12.3 How Matched Rate Transfer Pricing Works?
The Treasury often administers the Matched Rate Transfer Pricing. The Treasury conceptually buys the funds from the deposit-gathering group and sells them to the credit group. Line officers get a rate quote representing either the cost of the funds they want to lend or the value of the deposits they are gathering. The spread between this quoted rate and the interest rate on the asset or liability is fixed at a known level and maintained for the life of the asset or liability.

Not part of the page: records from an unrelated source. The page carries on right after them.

/-- POWER_ON_RESET, and LINE_RESET on a line that is high (R164, R165): every block as after reset, the start record by its table; the input
levels are not the station's to reset (log entries 4 and 5). A line that is low cannot be driven low, and nothing changes (the model's
choice, log entry 2). -/
def Obligations.ResetsReturnEveryBlock : Prop :=
  ∀ s : State,
    exec .powerOnReset s = .next { State.reset with
      station := { State.reset.station with startCause := .power, lastFault := none, rstnHigh := s.station.rstnHigh }
      trigger := { State.reset.trigger with line := s.trigger.line }
      draws := s.draws, pending := s.pending } ∧
    (s.station.rstnHigh = true → exec .lineReset s = .next { State.reset with
      station := { State.reset.station with startCause := .line, lastFault := s.station.lastFault, rstnHigh := false }
      trigger := { State.reset.trigger with line := s.trigger.line }
      draws := s.draws, pending := s.pending }) ∧
    (s.station.rstnHigh = false → exec .lineReset s = .next s)

/-- The state right after reset keeps every law of Sys2Proof/Safety.lean. -/
def Obligations.ResetKeepsEveryLaw : Prop :=
  LifeLaw State.reset ∧ ServiceLaw State.reset ∧ QueueLaw State.reset ∧ ConverterLaw State.reset ∧ TableLaw State.reset ∧
  SweepLaw State.reset ∧ AlertLaw State.reset ∧ GroupLaw State.reset ∧ RequesterLaw State.reset ∧ RosterLaw State.reset

/-- RSTN_HIGH in UNLOADED starts the read, and CONFIG_BYTE_GIVEN adds a byte to it while the announced length has not been read (R166,
R184). Nothing else changes. -/
def Obligations.LoadStartsAndReadsBytes : Prop :=
  ∀ (s : State) (b : Byte),
    (s.station.mode = .unloaded →
      exec .rstnHigh s = .next { s with station := { s.station with rstnHigh := true, mode := .loading, reading := [] } }) ∧
    (s.station.mode = .loading →
      ((s.station.reading ++ [b]).length < 2 ∨ (s.station.reading ++ [b]).length < imageByte (s.station.reading ++ [b]) 1) →
      exec (.configByteGiven b) s = .next { s with station := { s.station with reading := s.station.reading ++ [b] } })

/-- A byte left ungiven fails the load with IMAGE_ABSENT, and a last byte that completes an unsound image fails it with the fault that
the first failing check names (R166, R167, R184): the station enters FAULT (R174). The kind marker and the length come first, then the
check value, then the ranges, whose offsets come in the order given here. -/
def Obligations.FailedLoadEntersFault : Prop :=
  (∀ (s : State) (b : Byte) (code : FaultCode), s.station.mode = .loading →
    (∃ t, exec .configByteUngiven s = .next t ∧ Faulted .imageAbsent s t) ∧
    (2 ≤ (s.station.reading ++ [b]).length → imageByte (s.station.reading ++ [b]) 1 ≤ (s.station.reading ++ [b]).length →
      imageFault (s.station.reading ++ [b]) = some code → ∃ t, exec (.configByteGiven b) s = .next t ∧ Faulted code s t)) ∧
  ∀ bytes : List Byte,
    let n := imageByte bytes 1
    let marked := imageByte bytes 0 = 0xA7 ∧ ∃ w ≤ 16, n = 31 + 10 * w
    let checks := checkValue (bytes.take (n - 2)) = ((bytes[n - 2]?).getD 0 ++ (bytes[n - 1]?).getD 0 : BitVec 16)
    (imageFault bytes = some .imageAbsent ↔ ¬ marked) ∧
    (imageFault bytes = some .imageCheck ↔ marked ∧ ¬ checks) ∧
    (∀ o, imageFault bytes = some (.imageRange o) ↔ marked ∧ checks ∧
      ∃ l1 l2, rangeChecks bytes = l1 ++ (o, false) :: l2 ∧ ∀ c ∈ l1, c.2 = true) ∧
    imageFault bytes ≠ some .addressConflict ∧
    (rangeChecks bytes).map Prod.fst =
      2 :: (List.range 25).map (· + 4) ++
      (List.range (imageByte bytes 28)).flatMap (fun w =>
        [2, 1, 2, 1, 2, 3, 3, 5, 5, 7, 8, 9, 0].map (fun d => 29 + 10 * w + d)) ++ [28]

/-- The last byte of a sound image completes the load (R168): each block takes its part, and the station enters JOINING (R169) with a
PRESENCE in the transmit queue (R142). -/
def Obligations.SoundImageLoads : Prop :=
  ∀ (s : State) (b : Byte), s.station.mode = .loading → s.bus.queue = [] → s.alerts.queue = [] →
    2 ≤ (s.station.reading ++ [b]).length → imageByte (s.station.reading ++ [b]) 1 ≤ (s.station.reading ++ [b]).length →
    imageFault (s.station.reading ++ [b]) = none →
    let bytes := s.station.reading ++ [b]
    let c := settingsOf bytes
    let hello : Presence :=
      { active := false, participation := c.sweepSet != 0, period := c.presence, signature := c.signature,
        lastSweep := s.sweeps.last, alerts := 0 }
    ∃ t, exec (.configByteGiven b) s = .next t ∧
      t.station = { s.station with
        mode := .joining, image := some { bytes := bytes, settings := c }, reading := [],
        joinWait := some (2 * periodMs c.presence), release := none, releaseReason := none } ∧
      t.time = s.time ∧
      t.trigger = { s.trigger with accepted := if c.triggerSet = 0 then none else some s.trigger.line } ∧
      t.cadence = { s.cadence with timer := c.cadence } ∧
      (∀ k, t.table.find k = if k ∈ pinnedKeys c then
        some { pinned := true, state := .empty, unreachable := false, latest := none, sweep := none, timer := none } else none) ∧
      t.watches = c.watches.map (fun _ => { zone := .unknown, candidate := none, missed := 0, last := none }) ∧
      t.alerts = { s.alerts with
        groups := c.groups.map (fun g =>
          { quorum := g.quorum, lineA := g.lineA, lineB := g.lineB, asserters := [], active := false }),
        ala := false, alb := false } ∧
      t.roster = { s.roster with self := some c.own, presence := some (periodMs c.presence) } ∧
      t.bus = { s.bus with
        errors := 0,
        queue := [{ frame := { src := c.own, dst := 31, body := .presence hello }, attempts := 0, onLine := false,
                    withdrawn := false, orphan := false }] } ∧
      t.converter = s.converter ∧ t.sweeps = s.sweeps ∧ t.requester = s.requester ∧ t.queries = s.queries ∧
      t.counters = s.counters ∧ t.draws = s.draws ∧ t.pending = s.pending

Any fluctuation in this spread, whether caused by changes in the asset or liability yield curves or in the funds transfer yield curve, is accumulated at the Treasury level.
The Treasury can manage the fluctuation in the spread in several ways, for example:
- Maintain a discretionary portfolio of assets and liabilities with the sole purpose of offsetting the risk that has been transferred from other business units.
- Use off-balance-sheet transactions, such as swaps and futures, to hedge risk.
Matched Rate Transfer Pricing requires more accounting discipline than Traditional Transfer Pricing approaches. However, it is a straightforward process and is applied in a logical manner, using standard principles of dual-entry accounting.
Matched Rate Transfer Pricing Example
Suppose a line officer wants to make a loan and is trying to decide on its pricing. The line officer is given a cost of funds that reflects the maturity and repricing characteristics of the loan. If it is to be a long-term, fixed-rate loan, the bank quotes the cost of the long-term funds that can be used to match that loan. Conversely, if the loan is to be short term, the line officer is quoted a short-term rate.
If the yield curve is normal, the transfer rate for a short-term loan is less than the rate for a long-term loan. The line officer then figures out how to price the loan to attain a target spread over the quoted cost of funds. When the loan is booked:
- The business unit of the line officer books a shadow liability equal in volume to the size of the loan, having a cost that equals the transfer rate that was quoted. This accounting transaction balances the books of the business unit and locks in a spread as long as the loan stays on the books.
- The books of the corporation must be balanced. Banks do this by creating a shadow asset with equal size and rate to the shadow liability. This shadow asset is housed in a separate business unit, usually Treasury.
The same type of accounting is applied to liabilities also. This type of accounting divides the bank's profits into three components: lending profit, deposit-gathering profit, and rate risk profit. These three components add up to the total profit of the bank.
To sum up, under the matched rate transfer pricing approach, banks attach a Matched Transfer Rate to an asset or liability when it is booked, using a standard, double-entry accounting approach. This Transfer Rate remains constant over the life of the asset or liability, stabilizing the spread for the line of business.